THE ART/FASHION DIVIDE
Cindy Sherman’s landmark campaign for Comme des Garçons still holds an edge
by Jade French
When fashion and art collide in the right way, the results can be a symbiotic dream, a dialogue between aesthetics and process. From Yves Saint Laurent and Andy Warhol to the Keith Haring Foundation and Tommy Hilfiger, collaborations have come fast and furious. But none are more intriguing or surreal than Rei Kawakubo’s work with Cindy Sherman for Commes Des Garcons. This union was so much more than the one dimensional placement of an artist’s design onto clothes, the advertising campaign was unconventional to say the least, generating a blueprint of how the fashion world can shake itself up.
The high street is no stranger to collaboration. We’ve seen Kate Moss and Rihanna curate and design collections. However, the message that defines these partnership is commerce over innovation, sales over anything else. Of course, celebrity ventures into fashion are a little different to bringing an artist on board. The celebrity provides an endorsement rather than artistic expression. But it does go some way to show how the high street demystifies the catwalk. Mass production and high street reproductions of catwalk trends have come to define our style, inhibiting innovation and our ability to conceptualise anything outside of the norm.
Commes Des Garcons have long been the darling of the avant-garde. Kawakubo’s daring design and futuristic outlook established the label as innovative trend-setters, black was no longer de rigueur for the art set. Therefore collaboration with Cindy Sherman, another art darling, seems like the perfect move. Sherman’s conceptual portraits utilise aesthetic trends and costume in order to create alter-egos. As an artist she has tackled reconstruction of the representation of women head first in her work. What better way to confront the issue of woman’s position in cultures of representation that through a fashion campaign?
In ’95, Dazed magazine placed Rei Kawakubo “at the forefront of sensationalism”. But, Cindy Sherman’s work goes beyond mere sensationalism. It is shocking, raw and thought-provoking.

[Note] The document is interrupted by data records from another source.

/-- Registers of `spec/10_shuttles_and_task_scheduler.md`. -/
def regRows19 : List RegRow := [
  ⟨"SCHED_STATUS", 0x0800000, [], .word, [⟨F.SCHED_STATUS_FREE_SLOTS, 16, 13, 0, .ro⟩, ⟨F.SCHED_STATUS_INFLIGHT, 0, 11, 0, .ro⟩]⟩,
  ⟨"SCHED_EVENT", 0x0800004, [], .word, [⟨F.SCHED_EVENT, 0, 7, 0, .w1c⟩]⟩,
  ⟨"SCHED_DISPATCH_CNT", 0x0800008, [], .word, [⟨F.SCHED_DISPATCH_CNT, 0, 32, 0, .ro⟩]⟩,
  ⟨"SCHED_RETRY_CNT", 0x080000C, [], .word, [⟨F.SCHED_RETRY_CNT, 0, 32, 0, .rc⟩]⟩,
  ⟨"SCHED_CANCEL_CNT", 0x0800010, [], .word, [⟨F.SCHED_CANCEL_CNT, 0, 32, 0, .rc⟩]⟩,
  ⟨"SCHED_CANCEL_LATE_CNT", 0x0800014, [], .word, [⟨F.SCHED_CANCEL_LATE_CNT, 0, 32, 0, .rc⟩]⟩,
  ⟨"SCHED_POISON_CNT", 0x0800018, [], .word, [⟨F.SCHED_POISON_CNT, 0, 32, 0, .rc⟩]⟩,
  ⟨"SCHED_TIMEOUT_CNT", 0x080001C, [], .word, [⟨F.SCHED_TIMEOUT_CNT, 0, 32, 0, .rc⟩]⟩,
  ⟨"SCHED_MISMATCH_CNT", 0x0800020, [], .word, [⟨F.SCHED_MISMATCH_CNT, 0, 32, 0, .rc⟩]⟩,
  ⟨"SCHED_EVT_UNBOUND_CNT", 0x0800024, [], .word, [⟨F.SCHED_EVT_UNBOUND_CNT, 0, 32, 0, .rc⟩]⟩,
  ⟨"SCHED_TEMPLATE_MISS_CNT", 0x0800028, [], .word, [⟨F.SCHED_TEMPLATE_MISS_CNT, 0, 32, 0, .rc⟩]⟩,
  ⟨"PS_QUOTA", 0x0801000, [(0x40, 16)], .word, [⟨F.PS_QUOTA, 0, 13, 0, .rwl⟩]⟩,
  ⟨"PS_CFG", 0x0801004, [(0x40, 16)], .word, [⟨F.PS_CFG, 0, 1, 0, .rwl⟩]⟩,
  ⟨"PS_USED", 0x0801008, [(0x40, 16)], .word, [⟨F.PS_USED, 0, 13, 0, .ro⟩]⟩,
  ⟨"PS_WAIT_DEFAULT", 0x080100C, [(0x40, 16)], .word, [⟨F.PS_WAIT_DEFAULT, 0, 32, 0, .rwl⟩]⟩,
  ⟨"PS_BUSY_CNT", 0x0801010, [(0x40, 16)], .word, [⟨F.PS_BUSY_CNT, 0, 32, 0, .rc⟩]⟩,
  ⟨"PS_DISCARD_CNT", 0x0801014, [(0x40, 16)], .word, [⟨F.PS_DISCARD_CNT, 0, 32, 0, .rc⟩]⟩,
  ⟨"PS_HELD_LO", 0x0801018, [(0x40, 16)], .low, [⟨F.PS_HELD, 0, 32, 0, .ro⟩]⟩,
  ⟨"PS_HELD_HI", 0x080101C, [(0x40, 16)], .high, [⟨F.PS_HELD, 0, 32, 32, .ro⟩]⟩,
  ⟨"WIN_BASE", 0x0801020, [(0x40, 16), (0x8, 4)], .word, [⟨F.WIN_BASE_BASE, 12, 20, 0, .ro⟩, ⟨F.WIN_BASE_ATTR, 0, 3, 0, .ro⟩]⟩,
  ⟨"WIN_LIMIT", 0x0801024, [(0x40, 16), (0x8, 4)], .word, [⟨F.WIN_LIMIT, 12, 20, 0, .ro⟩]⟩,
  ⟨"HQ_CFG", 0x0802000, [(0x20, 128)], .word, [⟨F.HQ_CFG_KIND, 28, 4, 0, .ro⟩, ⟨F.HQ_CFG_DEPTH_LOG2, 24, 4, 0, .ro⟩, ⟨F.HQ_CFG_OWNER, 16, 5, 0, .ro⟩, ⟨F.HQ_CFG_EVENT, 0, 16, 0, .ro⟩]⟩,
  ⟨"HQ_DEPTH", 0x0802004, [(0x20, 128)], .word, [⟨F.HQ_DEPTH, 0, 15, 0, .ro⟩]⟩,
  ⟨"HQ_MAXDEPTH", 0x0802008, [(0x20, 128)], .word, [⟨F.HQ_MAXDEPTH, 0, 15, 0, .rc⟩]⟩]

/-- Registers of `spec/10_shuttles_and_task_scheduler.md`. -/
def regRows20 : List RegRow := [
  ⟨"HQ_PUSH_CNT", 0x080200C, [(0x20, 128)], .word, [⟨F.HQ_PUSH_CNT, 0, 32, 0, .ro⟩]⟩,
  ⟨"HQ_BUSY_CNT", 0x0802010, [(0x20, 128)], .word, [⟨F.HQ_BUSY_CNT, 0, 32, 0, .rc⟩]⟩,
  ⟨"HQ_DISCARD", 0x0802014, [(0x20, 128)], .word, [⟨F.HQ_DISCARD, 0, 32, 0, .rc⟩]⟩,
  ⟨"SH_STATUS", 0x0803000, [(0x10, 48)], .word, [⟨F.SH_STATUS_STATE, 30, 2, 0, .ro⟩, ⟨F.SH_STATUS_RESERVED, 29, 1, 0, .ro⟩, ⟨F.SH_STATUS_RES_PART, 16, 4, 0, .ro⟩, ⟨F.SH_STATUS_SLOT, 0, 12, 0, .ro⟩]⟩,
  ⟨"SH_LOAD", 0x0803004, [(0x10, 48)], .word, [⟨F.SH_LOAD, 0, 16, 0, .ro⟩]⟩,
  ⟨"SH_FAULTS", 0x0803008, [(0x10, 48)], .word, [⟨F.SH_FAULTS_LAST_CAUSE, 16, 8, 0, .ro⟩, ⟨F.SH_FAULTS_COUNT, 0, 16, 0, .rc⟩]⟩,
  ⟨"SH_CTRL", 0x080300C, [(0x10, 48)], .word, [⟨F.SH_CTRL, 0, 1, 0, .wo⟩]⟩,
  ⟨"LVL_RDY_DEPTH", 0x0804000, [(0x80, 64)], .word, [⟨F.LVL_RDY_DEPTH, 0, 13, 0, .ro⟩]⟩,
  ⟨"LVL_WAIT_AVG", 0x0804004, [(0x80, 64)], .word, [⟨F.LVL_WAIT_AVG, 0, 32, 0, .ro⟩]⟩,
  ⟨"LVL_HIST", 0x0804040, [(0x80, 64), (0x4, 8)], .word, [⟨F.LVL_HIST, 0, 32, 0, .rc⟩]⟩,
  ⟨"FLOW_STATE", 0x0806000, [(0x4, 1024)], .word, [⟨F.FLOW_STATE_HELD, 31, 1, 0, .ro⟩, ⟨F.FLOW_STATE_IN_SERVICE, 30, 1, 0, .ro⟩, ⟨F.FLOW_STATE_RELEASE, 29, 1, 0, .wo⟩, ⟨F.FLOW_STATE_DROP, 28, 1, 0, .wo⟩, ⟨F.FLOW_STATE_HELD_CAUSE, 16, 8, 0, .ro⟩, ⟨F.FLOW_STATE_PENDING, 0, 16, 0, .ro⟩]⟩,
  ⟨"EVT_BIND", 0x0808000, [(0x4, 2048)], .word, [⟨F.EVT_BIND_EN, 31, 1, 0, .rwl⟩, ⟨F.EVT_BIND_TEMPLATE, 0, 10, 0, .rwl⟩]⟩]

/-- Registers of `spec/11_cyclic_programs.md`. -/
def regRows21 : List RegRow := [
  ⟨"CP_CTRL", 0x0900000, [(0x200, 16)], .word, [⟨F.CP_CTRL_EXPECT, 8, 2, 0, .wo⟩, ⟨F.CP_CTRL_MODE, 4, 2, 0, .rw⟩, ⟨F.CP_CTRL_RESUME, 3, 1, 0, .wo⟩, ⟨F.CP_CTRL_HOLD, 2, 1, 0, .wo⟩, ⟨F.CP_CTRL_STOP, 1, 1, 0, .wo⟩, ⟨F.CP_CTRL_START, 0, 1, 0, .wo⟩]⟩,
  ⟨"CP_STATUS", 0x0900004, [(0x200, 16)], .word, [⟨F.CP_STATUS_LOAD_RESULT, 24, 8, 0, .ro⟩, ⟨F.CP_STATUS_STOP_CAUSE, 16, 8, 0, .ro⟩, ⟨F.CP_STATUS_RETAIN_OK, 6, 1, 0, .ro⟩, ⟨F.CP_STATUS_DETERMINISTIC, 5, 1, 0, .ro⟩, ⟨F.CP_STATUS_LOADED, 4, 1, 0, .ro⟩, ⟨F.CP_STATUS_STATE, 0, 2, 0, .ro⟩]⟩,
  ⟨"CP_EVENT", 0x0900008, [(0x200, 16)], .word, [⟨F.CP_EVENT, 0, 10, 0, .w1c⟩]⟩,
  ⟨"CP_VERSION", 0x090000C, [(0x200, 16)], .word, [⟨F.CP_VERSION, 0, 32, 0, .ro⟩]⟩,
  ⟨"CP_STOP_T_LO", 0x0900010, [(0x200, 16)], .low, [⟨F.CP_STOP_T, 0, 32, 0, .ro⟩]⟩,
  ⟨"CP_STOP_T_HI", 0x0900014, [(0x200, 16)], .high, [⟨F.CP_STOP_T, 0, 32, 32, .ro⟩]⟩,
  ⟨"CP_RETAIN", 0x0900018, [(0x200, 16)], .word, [⟨F.CP_RETAIN, 0, 9, 0, .ro⟩]⟩,
  ⟨"CP_RETAIN_SEQ_LO", 0x090001C, [(0x200, 16)], .low, [⟨F.CP_RETAIN_SEQ, 0, 32, 0, .ro⟩]⟩,
  ⟨"CP_RETAIN_SEQ_HI", 0x0900020, [(0x200, 16)], .high, [⟨F.CP_RETAIN_SEQ, 0, 32, 32, .ro⟩]⟩,
  ⟨"CP_OVERRUN_CNT", 0x0900024, [(0x200, 16)], .word, [⟨F.CP_OVERRUN_CNT, 0, 32, 0, .rc⟩]⟩,
  ⟨"CP_PF_NS", 0x0900028, [(0x200, 16)], .word, [⟨F.CP_PF_NS, 0, 32, 0, .ro⟩]⟩,
  ⟨"CT_CFG", 0x0900040, [(0x200, 16), (0x20, 8)], .word, [⟨F.CT_CFG_EN, 31, 1, 0, .ro⟩, ⟨F.CT_CFG_TEMPLATE, 0, 6, 0, .ro⟩]⟩,
  ⟨"CT_PERIOD", 0x0900044, [(0x200, 16), (0x20, 8)], .word, [⟨F.CT_PERIOD, 0, 32, 0, .ro⟩]⟩,
  ⟨"CT_PHASE", 0x0900048, [(0x200, 16), (0x20, 8)], .word, [⟨F.CT_PHASE, 0, 32, 0, .ro⟩]⟩,
  ⟨"CT_REL", 0x090004C, [(0x200, 16), (0x20, 8)], .word, [⟨F.CT_REL, 0, 32, 0, .ro⟩]⟩,
  ⟨"CT_SCAN_LO", 0x0900050, [(0x200, 16), (0x20, 8)], .low, [⟨F.CT_SCAN, 0, 32, 0, .ro⟩]⟩,
  ⟨"CT_SCAN_HI", 0x0900054, [(0x200, 16), (0x20, 8)], .high, [⟨F.CT_SCAN, 0, 32, 32, .ro⟩]⟩,
  ⟨"CT_MARGIN", 0x0900058, [(0x200, 16), (0x20, 8)], .word, [⟨F.CT_MARGIN, 0, 32, 0, .rc⟩]⟩,
  ⟨"CT_CLOSE_AVG", 0x090005C, [(0x200, 16), (0x20, 8)], .word, [⟨F.CT_CLOSE_AVG, 0, 32, 0, .ro⟩]⟩,
  ⟨"RJ_STATE", 0x0920000, [(0x40, 16), (0x4, 16)], .word, [⟨F.RJ_STATE, 0, 32, 0, .w1s⟩]⟩]

/-- Registers of `spec/12_naend_field_ring.md`. -/
def regRows22 : List RegRow := [
  ⟨"RING_CTRL", 0x0A00000, [(0x1000, 4)], .word, [⟨F.RING_CTRL_DISCOVER, 4, 1, 0, .wo⟩, ⟨F.RING_CTRL_STOP, 3, 1, 0, .wo⟩, ⟨F.RING_CTRL_START, 2, 1, 0, .wo⟩, ⟨F.RING_CTRL_ROLE, 1, 1, 0, .ro⟩, ⟨F.RING_CTRL_EN, 0, 1, 0, .rw⟩]⟩,
  ⟨"RING_STATUS", 0x0A00004, [(0x1000, 4)], .word, [⟨F.RING_STATUS_BREAK_POS, 24, 8, 0, .ro⟩, ⟨F.RING_STATUS_STATIONS, 16, 8, 0, .ro⟩, ⟨F.RING_STATUS_AUTH, 5, 1, 0, .ro⟩, ⟨F.RING_STATUS_BROKEN, 4, 1, 0, .ro⟩, ⟨F.RING_STATUS_BYPASSED, 3, 1, 0, .ro⟩, ⟨F.RING_STATUS_STATE, 0, 3, 0, .ro⟩]⟩,
  ⟨"RING_EVENT", 0x0A00008, [(0x1000, 4)], .word, [⟨F.RING_EVENT, 0, 13, 0, .w1c⟩]⟩,
  ⟨"RING_PERIOD", 0x0A0000C, [(0x1000, 4)], .word, [⟨F.RING_PERIOD, 0, 32, 0, .rw⟩]⟩,
  ⟨"RING_PHASE", 0x0A00010, [(0x1000, 4)], .word, [⟨F.RING_PHASE, 0, 32, 0, .rw⟩]⟩,
  ⟨"RING_RX_LIMIT", 0x0A00014, [(0x1000, 4)], .word, [⟨F.RING_RX_LIMIT, 0, 32, 0, .rw⟩]⟩,
  ⟨"RING_LEAD", 0x0A00018, [(0x1000, 4)], .word, [⟨F.RING_LEAD_IN_LEAD_US, 16, 16, 0, .rw⟩, ⟨F.RING_LEAD_APPLY_US, 0, 16, 0, .rw⟩]⟩,
  ⟨"RING_CFG", 0x0A0001C, [(0x1000, 4)], .word, [⟨F.RING_CFG_HOLD_MS, 16, 16, 0, .rw⟩, ⟨F.RING_CFG_AUTH_EN, 8, 1, 0, .rw⟩, ⟨F.RING_CFG_MISS_LIMIT, 0, 4, 0, .rw⟩]⟩,
  ⟨"RING_WEFT", 0x0A00020, [(0x1000, 4)], .word, [⟨F.RING_WEFT, 0, 9, 0, .rw⟩]⟩,
  ⟨"RING_CYCLE_LO", 0x0A00024, [(0x1000, 4)], .low, [⟨F.RING_CYCLE, 0, 32, 0, .ro⟩]⟩,
  ⟨"RING_CYCLE_HI", 0x0A00028, [(0x1000, 4)], .high, [⟨F.RING_CYCLE, 0, 32, 32, .ro⟩]⟩,
  ⟨"RING_RX_LAST", 0x0A0002C, [(0x1000, 4)], .word, [⟨F.RING_RX_LAST, 0, 32, 0, .ro⟩]⟩,
  ⟨"RING_RX_WORST", 0x0A00030, [(0x1000, 4)], .word, [⟨F.RING_RX_WORST, 0, 32, 0, .ro⟩]⟩,
  ⟨"RING_RESULT", 0x0A00034, [(0x1000, 4)], .word, [⟨F.RING_RESULT, 0, 8, 0, .ro⟩]⟩,
  ⟨"RING_MASTER_ID", 0x0A00038, [(0x1000, 4)], .word, [⟨F.RING_MASTER_ID, 0, 32, 0, .ro⟩]⟩,
  ⟨"RING_LOST_CNT", 0x0A0003C, [(0x1000, 4)], .word, [⟨F.RING_LOST_CNT, 0, 32, 0, .rc⟩]⟩,
  ⟨"RING_BREAK_CNT", 0x0A00040, [(0x1000, 4)], .word, [⟨F.RING_BREAK_CNT_COUNT, 0, 16, 0, .rc⟩, ⟨F.RING_BREAK_CNT_SEL_CNT, 16, 16, 0, .rc⟩]⟩,
  ⟨"RING_AUTH_CNT", 0x0A00044, [(0x1000, 4)], .word, [⟨F.RING_AUTH_CNT, 0, 32, 0, .rc⟩]⟩,
  ⟨"RING_MBX_CTRL", 0x0A00100, [(0x1000, 4)], .word, [⟨F.RING_MBX_CTRL_GO, 31, 1, 0, .wo⟩, ⟨F.RING_MBX_CTRL_LEN, 16, 8, 0, .rw⟩, ⟨F.RING_MBX_CTRL_STATION, 0, 7, 0, .rw⟩]⟩,
  ⟨"RING_MBX_STATUS", 0x0A00104, [(0x1000, 4)], .word, [⟨F.RING_MBX_STATUS_RSP_LEN, 16, 8, 0, .ro⟩, ⟨F.RING_MBX_STATUS_SEQ, 8, 8, 0, .ro⟩, ⟨F.RING_MBX_STATUS_STATE, 0, 2, 0, .ro⟩]⟩,
  ⟨"RING_MBX_TMO", 0x0A00108, [(0x1000, 4)], .word, [⟨F.RING_MBX_TMO, 0, 16, 0, .rw⟩]⟩,
  ⟨"RING_MBX_TX", 0x0A00140, [(0x1000, 4), (0x4, 16)], .word, [⟨F.RING_MBX_TX, 0, 32, 0, .rw⟩]⟩,
  ⟨"RING_MBX_RX", 0x0A00180, [(0x1000, 4), (0x4, 16)], .word, [⟨F.RING_MBX_RX, 0, 32, 0, .ro⟩]⟩,
  ⟨"RS_ST_EXPECT", 0x0A10000, [(0x1000, 4), (0x20, 128)], .word, [⟨F.RS_ST_EXPECT_VENDOR, 16, 16, 0, .rw⟩, ⟨F.RS_ST_EXPECT_PRODUCT, 0, 16, 0, .rw⟩]⟩]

A fan of deconstructionism, Commes Des Garcon’s clothes have frayed seams and deliberate holes, their editorials have never been sleek, glamorous or polished. Sherman embraced this aesthetic and took it one step further, deconstructing the whole genre of fashion advertising and the photo-shoot. The postcards produced for the campaign present no information other than the name of the designer; instead we are confronted with the twisted, ethereal image of woman. Instead of glossy, it’s grotesque. Stretched faces stare out from under heaped make-up. The styling draws our attention away from the clothing and focuses it onto the concept. Controversially, the artist makes no obvious concession to the brand. And in turn, the brand is given a legitimising boost from wholeheartedly embracing the artist.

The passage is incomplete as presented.